INFORMATION NOT REQUIRED IN THE PROSPECTUS

 

Item 14.     Other Expenses of Issuance and Distribution.

 

Set forth below is an estimate (except in the case of the registration fee) of the amount of fees and expenses to be incurred in connection with the issuance and distribution of the offered securities registered hereby, other than underwriting discounts and commission, if any, incurred in connection with the sale of the offered securities. All such amounts will be borne by Proteon Therapeutics, Inc.

 

SEC Registration Fee  $3,434 
Accounting Fees and Expenses  $10,000 
Legal Fees and Expenses  $44,000 
Miscellaneous Fees and Expenses  $- 
Total  $57,434 

 

Item 15.   Indemnification of Directors and Officers.

 

Under Section 145 of the Delaware Law, the registrant has broad powers to indemnify its directors and officers against liabilities they may incur in such capacities, including liabilities under the Securities Act.

 

The registrant’s certificate of incorporation and bylaws include provisions which (i) eliminate the personal liability of its directors for monetary damages resulting from breaches of their fiduciary duty to the extent permitted by Delaware Law and (ii) require the registrant to indemnify its directors, officers, employees and agents to the fullest extent permitted by Delaware Law, including circumstances in which indemnification is otherwise discretionary. Pursuant to Section 145 of the Delaware Law, a corporation generally has the power to indemnify its present and former directors, officers, employees and agents against expenses incurred by them in connection with any suit to which they are, or are threatened to be made, a party by reason of their serving in such positions so long as they acted in good faith and in a manner they reasonably believed to be in or not opposed to, the best interests of the corporation and, with respect to any criminal action, had no reasonable cause to believe their conduct was unlawful. The registrant believes that these provisions are necessary to attract and retain qualified persons as directors and executive officers.

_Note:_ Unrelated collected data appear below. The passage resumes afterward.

-- ==== Sys2Proof/Laws/Mems.lean ====
section
/-! SUPPORT. Every shared operation keeps the memories in canonical form. -/

namespace Sys2Proof.Machine

@[simp] theorem State.mk_memsOk (ident : Ident) (pwr : Power) (sys : Sys) (smb : Smbus) (nor : Mem) (norBusy : List NorWrite) (img :
    Image) (sec : Security) (mbx : Mailbox) (host : HostIf) (profile : BitVec 128) (lots : Sparse (BitVec 128)) (reqs : List Req) (seqs :
    List Seq) (nodes : List PrefixNode) (hbm : Hbm) (land : Landing) (sketches : List (W32 × Nat × BitVec 256)) (qsketch : List (W32 × Nat
    × Nat × BitVec 256)) (flash : Flash) (vidx : List VIndex) (searches : List Search) (wt : Weights) (tick : TickSt) (crew : Crew) (ports
    : Sparse LinkPort) (yard : Yarder) (coll : Coll) (dies : Sparse Die) (cores : Sparse Core) (stands : Sparse Stand) (fore : Forester)
    (ctr : Counters) (therm : SensorReadings) (tmux : Tmux) (jtag : Jtag) (chk : Checkpoint) (freeIx : Nat) (pending : List Instr) :
    (State.mk ident pwr sys smb nor norBusy img sec mbx host profile lots reqs seqs nodes hbm land sketches qsketch flash vidx searches wt
    tick crew ports yard coll dies cores stands fore ctr therm tmux jtag chk freeIx pending).memsOk ↔ Sparse.wf norBlank nor = true ∧
    Mem.wf host.mem = true ∧ Mem.wf hbm.data = true ∧ Mem.wf hbm.side = true ∧ Mem.wf land.data = true ∧ Mem.wf land.queue = true ∧ Mem.wf
    flash.data = true ∧ Mem.wf flash.side = true ∧ Mem.wf wt.data = true ∧ Mem.wf wt.mirror = true ∧ Mem.wf chk.land.data = true ∧ Mem.wf
    chk.land.queue = true ∧ Mem.wf hbm.data0 = true ∧ Mem.wf hbm.side0 = true ∧ Sparse.wf {} host.queues = true ∧ Sparse.wf 0 ctr.live =
    true ∧ Sparse.wf {} ports = true ∧ Sparse.wf {} dies = true ∧ Sparse.wf {} cores = true ∧ Sparse.wf {} stands = true ∧ Sparse.wf {}
    chk.dies = true ∧ Sparse.wf {} chk.cores = true ∧ Sparse.wf {} chk.stands = true := Iff.rfl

These provisions do not eliminate the directors’ duty of care, and, in appropriate circumstances, equitable remedies such as injunctive or other forms of non-monetary relief will remain available under Delaware Law. In addition, each director will continue to be subject to liability for breach of the director’s duty of loyalty to the registrant, for acts or omissions not in good faith or involving intentional misconduct, for knowing violations of law, for acts or omissions that the director believes to be contrary to the registrant’s best interests or the best interests of the registrant’s stockholders, for any transaction from which the director derived an improper personal benefit, and any act related to unlawful stock repurchases, redemptions or other distribution or payments of dividends. The provision also does not affect a director’s responsibilities under any other law, such as the federal securities law or state or federal environmental laws.

 

The registrant has entered into indemnity agreements with certain of its directors and executive officers that require the registrant to indemnify such persons against expenses, judgments, fines, settlements and other amounts incurred (including expenses of a derivative action) in connection with any proceeding, whether actual or threatened, to which any such person may be made a party by reason of the fact that such person is or was one of the registrant’s directors or executive officers, provided, among other things, that such person’s conduct was not knowingly fraudulent or deliberately dishonest or constituted willful misconduct. The indemnification agreements also set forth certain procedures that will apply in the event of a claim for indemnification thereunder.

 

At present, there is no pending litigation or proceeding involving any of the registrant’s directors or executive officers as to which indemnification is being sought nor is the registrant aware of any threatened litigation that may result in claims for indemnification by any executive officer or director.

 

We also maintain directors' and officers’ liability insurance which covers certain liabilities of our directors and officers arising out of claims based on acts or omissions in their capacities as directors or officers, including liabilities under the Securities Act.